The need for "the investor" has to be questioned under these circumstances - the centralized operator seems to be sharing its technological advantage with little return - why not operate the casino without the investor and collect all the revenues?   The hook is that the operator is attempting to insulate itself from prosecution by foisting that liability onto the investor.  The centralized operator will purport not to accept wagers from the North American gaming public, and attempt to place the investor between itself and that criminal liability.

The investor is informed that accepting wagers over the Internet  from certain jurisdictions may be illegal, but the investor is also informed that he or she is the owner of a "gaming license" in a jurisdiction where such activity is legal, or at least not  prosecuted.  Under the assurances of the operator, that the gaming system is operating in that remote jurisdiction, the investor is lead to believe that he or she have found a loop hole, and instructs the operator to accept wagers from North America.  As the casino is "owned" by the investor, the operator claims to have dodged criminal prosecution.

Aside from the risk of cheating and shrewd accounting practices which may not be in the best interests of the naive investor, this Internet industry presents significant opportunities for organized crime.  Where either the centralized operator or the investor, are in fact criminal organizations, which are seeking a portal to place proceeds of crime into the financial system, this presents the opportunity to literally shovel money into the financial system.  The credit card interface associated to these systems, are contracts with credit card validation companies, and they accept credit cards from all over the world. 

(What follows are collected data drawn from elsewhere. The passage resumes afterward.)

/-- Overlaps of a query's range with lost ranges (R401). -/
def lostGaps (s : State) (c : Ctx) : List Gap :=
  let r := c.tk.raw
  (s.rel.lost.filter (fun x => x.tenant == tkTenant r && x.ream == bReam r && (x.layer == 0xFFF || x.layer == qLayer r)
    && (x.head == 0xFF || x.head == qHead r) && decide (x.sheetFirst ≤ qLast r) && decide (qFirst r ≤ x.sheetLast))).map
    (fun x => { rangeGap r St.stateLost (myNode s) with sheetFirst := max x.sheetFirst (qFirst r), sheetLast := min x.sheetLast (qLast r) })

def newShare (id ctx slice : Nat) (sheets : List Nat) : Share :=
  { id := id, ctx := ctx, slice := slice, sheets := sheets, refs := [], meta_ := [], stage := .queued, wasParked := false,
    pass := 0, felt := 0, inStack := [], kRead := [], acc := [], wts := [], missing := [], parkAt := 0, streamAt := 0, wants := [] }

/-- Queue a share in a slice: its id. -/
def addShare (s : State) (work sl : Nat) (sheets : List Nat) : State × Nat :=
  let (i, s) := newId s
  (bump { s with att := { s.att with shares := s.att.shares ++ [newShare i work sl sheets] } } (K.sharesAdmitted sl) 1, i)

/-- Fold the own accumulator into the context (R219). -/
def foldOwn (s : State) (c : Ctx) : State :=
  let own := if c.own.isEmpty then List.replicate (cRows c) (emptyRec (cDim c) 1) else c.own
  let (s, c) := foldInput s (markLate s { c with ownDone := true }) own c.ownWts c.ownDropped
  settleCtx s { c with own := [], ownWts := [], ownDropped := 0 }

/-- The QUIRE searches of a query: one for each block of its range, in each slice (R251). -/
def searchQuires (s : State) (c : Ctx) : State :=
  let r := c.tk.raw
  let (a, b) := quireRange r
  (copySlices s).foldl (fun t sl => (coverOf 64 a b).foldl (fun u p =>
    dirAccount u sl 1 (dirKey 1 (tkTenant r) (bReam r) (qLayer r) (qHead r) p.1) (2 ^ 96 - 2 ^ (5 + p.2))) t) s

In addition, it is a simple matter for the gambling public to more directly launder money through these systems.  By creating more than one Internet identity and having credit cards in a number of different names, the launderer simply sits at home and places wagers of an equal amount on both sides of a gaming event.  The loss (referred to as the  "vig") is the acceptable cost of doing business if one can now claim to have received some quantity of money as gambling winnings. 

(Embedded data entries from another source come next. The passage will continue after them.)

-- ==== Sys2Proof/Machine/Budget.lean ====
section
/-! DEFINITION. The budget arbiter (R409 to R413): windows, floors, requests and grants; and what the throttle holds back
(R415). -/

namespace Sys2Proof.Machine

/-- The number of the window that runs (R409). -/
def windowNow (s : State) : Nat := (if s.tm.held then htNs s else localNs s) / 1000

def stackHolder (st : Nat) : Nat := 4 + st
def nodeHolder : Nat := 16

/-- The slice whose power model covers a holder. -/
def holderSlice (h : Nat) : Nat := if h < 4 then h else if h < 12 then (h - 4) / 2 else if h < 16 then h - 12 else 0

/-- The coefficients of a slice's model. -/
def modelOf (s : State) (sl : Nat) : List F32 :=
  [rd s (K.calTempC sl), rd s (K.calLoadW sl), rd s (K.eMacPj sl), rd s (K.eGranuleNj sl), rd s (K.leakW sl)]

/-- The guard band of a slice in permille (R418, R424). -/
def guardBand (s : State) (sl : Nat) : Nat :=
  if !s.pow.started then 500 else if rd s (K.modelState sl) == 0 then 0 else rd s K.powerGuardPermille

def guarded (s : State) (h n : Nat) : Nat := ceilDiv (n * (1000 + guardBand s (holderSlice h))) 1000

/-- The floor of a holder (R410). -/
def floorOf (s : State) (h : Nat) : Nat := guarded s h (Config.modelFloor h (modelOf s (holderSlice h)))

/-- The watts that a request of a holder names. -/
def requestOf (s : State) (h cls : Nat) : Nat := guarded s h (Config.modelRequest h cls (modelOf s (holderSlice h)))

/-- Whether a grant of this class covers a holder in the window that runs. -/
def hasBudget (s : State) (h cls : Nat) : Bool :=
  s.pow.grants.any (fun g => g.holder == h && g.cls == cls && decide (g.first ≤ windowNow s) && decide (windowNow s < g.first + g.span))

/-- Make a request. -/
def request (s : State) (h cls span : Nat) : State :=
  let (i, s) := newId s
  let r : Budget := { holder := h, cls := cls, first := windowNow s + 1, span := span, watts := requestOf s h cls,
                      madeIn := windowNow s, waited := false, no := i, used := false }
  { s with pow := { s.pow with reqs := s.pow.reqs ++ [r] } }

/-- Make a request, unless the holder has one of its class waiting, or granted. -/
def askBudget (s : State) (h cls span : Nat) : State :=
  if hasBudget s h cls || s.pow.reqs.any (fun r => r.holder == h && r.cls == cls) then s else request s h cls span

/-- The window that runs so many ns from now. -/
def windowIn (s : State) (ns : Nat) : Nat := ((if s.tm.held then htNs s else localNs s) + ns) / 1000

/-- Whether a foreground grant is still unused and covers every window from now to so many ns from now (R410). -/
def freshGrant (s : State) (h ns : Nat) (g : Budget) : Bool :=
  g.holder == h && g.cls == 1 && !g.used && decide (g.first ≤ windowNow s) && decide (windowIn s ns < g.first + g.span)

/-- Whether a burst or a stream stage of a holder may start: each takes a grant of its own (R173, R410). -/
def hasGrant (s : State) (h ns : Nat) : Bool := s.pow.grants.any (freshGrant s h ns)

/-- Use the first grant that covers it. -/
def useGrant (s : State) (h ns : Nat) : State :=
  match s.pow.grants.find? (freshGrant s h ns) with
  | none => s
  | some g => { s with pow := { s.pow with grants := s.pow.grants.map (fun x => if x.no == g.no then { x with used := true } else x) } }

/-- Request for a burst or a stream stage that has no grant, unless a request of the holder waits or a grant is still to come. -/
def askGrant (s : State) (h ns span : Nat) : State :=
  if hasGrant s h ns || s.pow.reqs.any (fun r => r.holder == h && r.cls == 1)
      || s.pow.grants.any (fun g => g.holder == h && g.cls == 1 && !g.used && decide (windowNow s < g.first)) then s
  else request s h 1 span

/-! ## Averages over 1 ms (R417, R418) -/

/-- A whole number as FP32, and the quotient of two. -/
def f32Nat (n : Nat) : F32 := roundFp32 (.fin false n 0)
def f32Div (a b : Nat) : F32 := roundFp32 (divV (.fin false a 0) (.fin false b 0))

/-- The mean of up to 100 readings of 10 µs, each a sum of so many sensors. -/
def meanOf (l : List Nat) (per : Nat) : F32 := f32Div (sumNat l) (max 1 (l.length * per))

/-- The mean die temperature and the load of a slice over 1 ms. -/
def meanTemp (s : State) (sl : Nat) : F32 := meanOf (tget s.pow.tempAvg sl []) 4
def meanLoad (s : State) (sl : Nat) : F32 := meanOf (tget s.pow.loadAvg sl []) 1

/-- Whether two values differ by more than a whole number. -/
def differ (a b : F32) (n : Nat) : Bool :=
  let d := fsub a b % 2 ^ 31
  decide (d ≤ 0x7F800000) && decide (f32Nat n < d)

/-- Whether the throttle defers background work (R415). -/
def deferred (s : State) : Bool := decide (1 ≤ s.pow.slow)

/-- Whether sweeps and ports take tickets (R415 level 4). -/
def ticketsHeld (s : State) : Bool := decide (4 ≤ s.pow.slow)

/-- The longest burst that the throttle allows (R415), within burst_max_ns. -/
def burstLimit (s : State) : Nat :=
  let m := rd s K.burstMaxNs
  if 3 ≤ s.pow.slow then min m 128 else if s.pow.slow == 2 then min m 256 else m

end Sys2Proof.Machine
end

If the centralized operator or the investor were fronts for international terrorist groups, political acts of violence could actually be funded from revenue earned from the Internet entertainment paid for by the unsuspecting citizens that the terrorist group intended to attack.

The challenge for law enforcement is to establish true partnerships within the public and private sectors, and to expand its investigational horizons into areas where it has not ventured before.  The challenge for government is to recognize the need for this type of work, to fund it adequately, and to establish international agreements which will allow information exchange and evidence gathering. The challenge for legislators is to make laws broadly designed to permit enforcement of to go where technology is taking us.

(Presented at the Cyber-Crime Conference, Richmond B.C. February 2003)

¹ Proximal Consulting Newsletter April 2000, www.proximalconsulting.com.

² Dominion of Melchizedek at www.melchizedek.com ,   (The Melchizedek king of Salem blessed Abraham, the righteous king of peace and history’s first monotheistic teacher of the Most High God.) The ancient homeland of the Dominion of Melchizedek is the land south of Lebanon, west of Jordan and north of Egypt, with its capital as Jerusalem,

³ Bertil Lintner (lintner@loxinfo.co.th), Thailand based correspondent and author who has written extensively about the international drug trade and organized crime, from an article as part of a larger project supported by a grant from the John D. and Catherine T. MacArthur Foundation.